[Date Prev][Date Next][Thread Prev][Thread Next][Date Index][Thread Index]

RE: [idn] Versions of Nameprep



At 21.30 -0500 00-12-13, Hollenbeck, Scott wrote:
>If "Unicode will be updated fairly frequently", are you suggesting that
>nameprep ultimately be documented in a base RFC and then a chain of "update"
>RFCs that track the Unicode updates?

The NamePrep RFC should be either updated or obsoleted.

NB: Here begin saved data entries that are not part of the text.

-- ==== Sys2Proof/Machine/Engine.lean ====
section
/-!
DEFINITION. The signal engine's machine: its memories, comparators, halts, traps, locked sequences and the issue of
one bundle (chapters 5, 6, R463–R470).
-/

namespace Sys2Proof.Machine

/-! ### Memories (R150, R169) -/

/-- Word number (DPA / 8) of the code word that holds word `idx` of X or Y. -/
def xyWord (i : Nat) (y : Bool) (idx : Nat) : Nat :=
  (islandWindow i + (if y then 0x210000 else 0x200000)) / 8 + idx / 2

/-- Half of a code word. -/
def halfOf (w : W64) (idx : Nat) : W32 := BitVec.ofNat 32 (if idx % 2 = 0 then w.toNat else w.toNat / 2 ^ 32)

def Engine.locked (e : Engine) : Bool := nbit e.esr.toNat 22

/-- Whether a word lies in a semaphore region (R169). -/
def Engine.inRegion (e : Engine) (y : Bool) (idx : Nat) : Bool :=
  let base := nfield e.sema.toNat (if y then 41 else 13) (if y then 28 else 0)
  let len := nfield e.sema.toNat (if y then 55 else 27) (if y then 42 else 14)
  decide (wrap14 ((idx : Int) - base) < len)

/-- The value a locked sequence has buffered for a word. -/
def Engine.buffered (e : Engine) (y : Bool) (idx : Nat) : Option W32 :=
  (e.lockBuf.reverse.find? (fun w => w.memY == y && w.word == idx)).map LockWrite.value

/-- Reads words of X or Y for the pipeline, each code word once; second: whether one was uncorrectable. -/
def State.readIdx (s : State) (i : Nat) (y : Bool) (cache : List (Nat × W64)) : List Nat → List W32 × Bool × State
  | [] => ([], false, s)
  | idx :: rest =>
    let w := xyWord i y idx
    let own := (s.eng i).buffered y idx
    match cache.find? (fun p => p.1 == w) with
    | some p =>
      let t := s.readIdx i y cache rest
      ((own.getD (halfOf p.2 idx)) :: t.1, t.2.1, t.2.2)
    | none =>
      let r := s.loadWord w
      let t := r.2.2.readIdx i y ((w, r.1) :: cache) rest
      ((own.getD (halfOf r.1 idx)) :: t.1, r.2.1 || t.2.1, t.2.2)

/-- Data and byte mask that a list of word writes gives the code word `w`. -/
def mergeHalves (w : Nat) (i : Nat) (y : Bool) : List (Nat × W32) → W64 × Byte
  | [] => (0, 0)
  | (idx, v) :: rest =>
    let t := mergeHalves w i y rest
    if xyWord i y idx = w then
      if idx % 2 = 0 then
        ((t.1 &&& 0xFFFFFFFF00000000) ||| (if t.2 &&& 0x0F = 0 then v.setWidth 64 else t.1 &&& 0xFFFFFFFF), t.2 ||| 0x0F)
      else
        ((t.1 &&& 0xFFFFFFFF) ||| (if t.2 &&& 0xF0 = 0 then v.setWidth 64 <<< 32 else t.1 &&& 0xFFFFFFFF00000000),
          t.2 ||| 0xF0)
    else t

/-- Queues a trace packet with its time; more than 16 pending on a die are dropped (R471). -/
def State.tracePkt (s : State) (p : TracePkt) : State :=
  if !s.flag DBG_TRC_CTL.EN then s
  else if (s.trace.filter (fun q => q.island / 64 == p.island / 64)).length ≥ 16 then s.bump DBG_TRC_LOST.COUNT
  else { s with trace := s.trace ++ [{ p with time := s.now }] }

/-- Pushes a value written to the terminal's word (R470). -/
def State.termPush (s : State) (i : Nat) (v : W32) : State :=
  let e := s.eng i
  if nbit e.term.toNat 62 then
    -- stimulus: a trace packet of kind 1
    s.tracePkt { island := i, kind := 1, data := v }
  else if e.txFifo.length ≥ 16 then s.setEng i { e with txOvf := BitVec.ofNat 8 (satAdd 8 e.txOvf.toNat 1) }
  else s.setEng i { e with txFifo := e.txFifo ++ [v] }

/-- Writes words to X or Y at once, code word by code word. -/
def State.writeNow (s : State) (i : Nat) (y : Bool) (l : List (Nat × W32)) : State :=
  let words := (l.map (fun p => xyWord i y p.1)).eraseDups
  let s := s.forAll words (fun w s => let m := mergeHalves w i y l; s.maskWrite w m.1 m.2)
  let e := s.eng i
  if nbit e.term.toNat 63 && !y then
    s.forAll (l.filter (fun p => p.1 == nfield e.term.toNat 61 48)) (fun p s => s.termPush i p.2)
  else s

/-- Pipeline writes: those to a held semaphore region go to the lock buffer (R169). A store in the LOCK bundle itself is
written at once, since the regions are held from its end on (assumption log 79). -/
def State.writeIdx (s : State) (i : Nat) (y : Bool) (l : List (Nat × W32)) : State :=
  let e := s.eng i
  let held := l.filter (fun p => e.locked && e.inRegion y p.1)
  let now := l.filter (fun p => !(e.locked && e.inRegion y p.1))
  let s := s.writeNow i y now
  if held.isEmpty then s
  else s.modEng i (fun e => { e with
    lockBuf := e.lockBuf ++ held.map (fun p => { memY := y, word := p.1, value := p.2 }), lockUsed := e.lockUsed + 1 })

/-- Commits the lock buffer in order (R169). -/
def State.commit (s : State) (i : Nat) : State :=
  let b := (s.eng i).lockBuf
  let part (y : Bool) := (b.filter (fun w => w.memY == y)).map (fun w => (w.word, w.value))
  -- the newest write of each word is what the step stores
  let newest (l : List (Nat × W32)) := (l.map Prod.fst).eraseDups.map (fun k =>
    (k, ((l.reverse.find? (fun p => p.1 == k)).map Prod.snd).getD 0))
  (s.writeNow i false (newest (part false))).writeNow i true (newest (part true))

/-- Leaves a locked sequence: buffer emptied, regions released, a deferred ENG_SEMA write taken (R175). -/
def Engine.unlocked (e : Engine) : Engine :=
  { e with esr := e.esr &&& 0xFFBFFFFF, lockBuf := [], lockUsed := 0, lockBundles := 0,
           sema := e.semaNext.getD e.sema, semaNext := none }

/-- Breaks a locked sequence (R170). -/
def Engine.broken (e : Engine) : Engine := { e.unlocked with esr := e.unlocked.esr ||| 0x00200000 }

/-! ### Trace, comparators, halts (R464–R471) -/

/-- Moves an engine to HALTED and posts DBG_HALTED. -/
def State.haltNow (s : State) (i : Nat) (why hit : Nat) (pc : BitVec 11) : State :=
  let s := s.modEng i (fun e => { e with
    state := 3, pc := pc, haltPc := pc, why := why, hit := hit, haltPend := 0, stopAfter := e.state == 4 })
  (s.post 0x0D05 (why * 256 + i % 256) pc.toNat).tracePkt { island := i, kind := 4, cmp := hit, loc := pc.toNat }

/-- A halt arises: taken at once, or deferred inside a locked sequence (R465). -/
def State.halt (s : State) (i : Nat) (why hit : Nat) (pc : BitVec 11) : State :=
  if (s.eng i).locked then
    s.modEng i (fun e => if e.haltPend = 0 then { e with haltPend := why, hit := hit } else e)
  else s.haltNow i why hit pc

That is correct.

>Couldn't that become unwieldy over
>time, especially if the update rate is "frequent"?

I think we talk about a frequence of about once a year.

>Could there be another
>way to track codepoint-specific nameprep updates, perhaps through a service
>provided by IANA?

Maybe, but just because the question on what codepoints are allocated 
or not (and because of that what is possible to register as a 
domainname) is such an important question, I would belive that both 
IANA and IESG would suggest handling the registration through an RFC. 
This is the case with many other registrations which is of such 
importance which IANA does. I.e. the registration done by IANA must 
be documented by an RFC on a certain track.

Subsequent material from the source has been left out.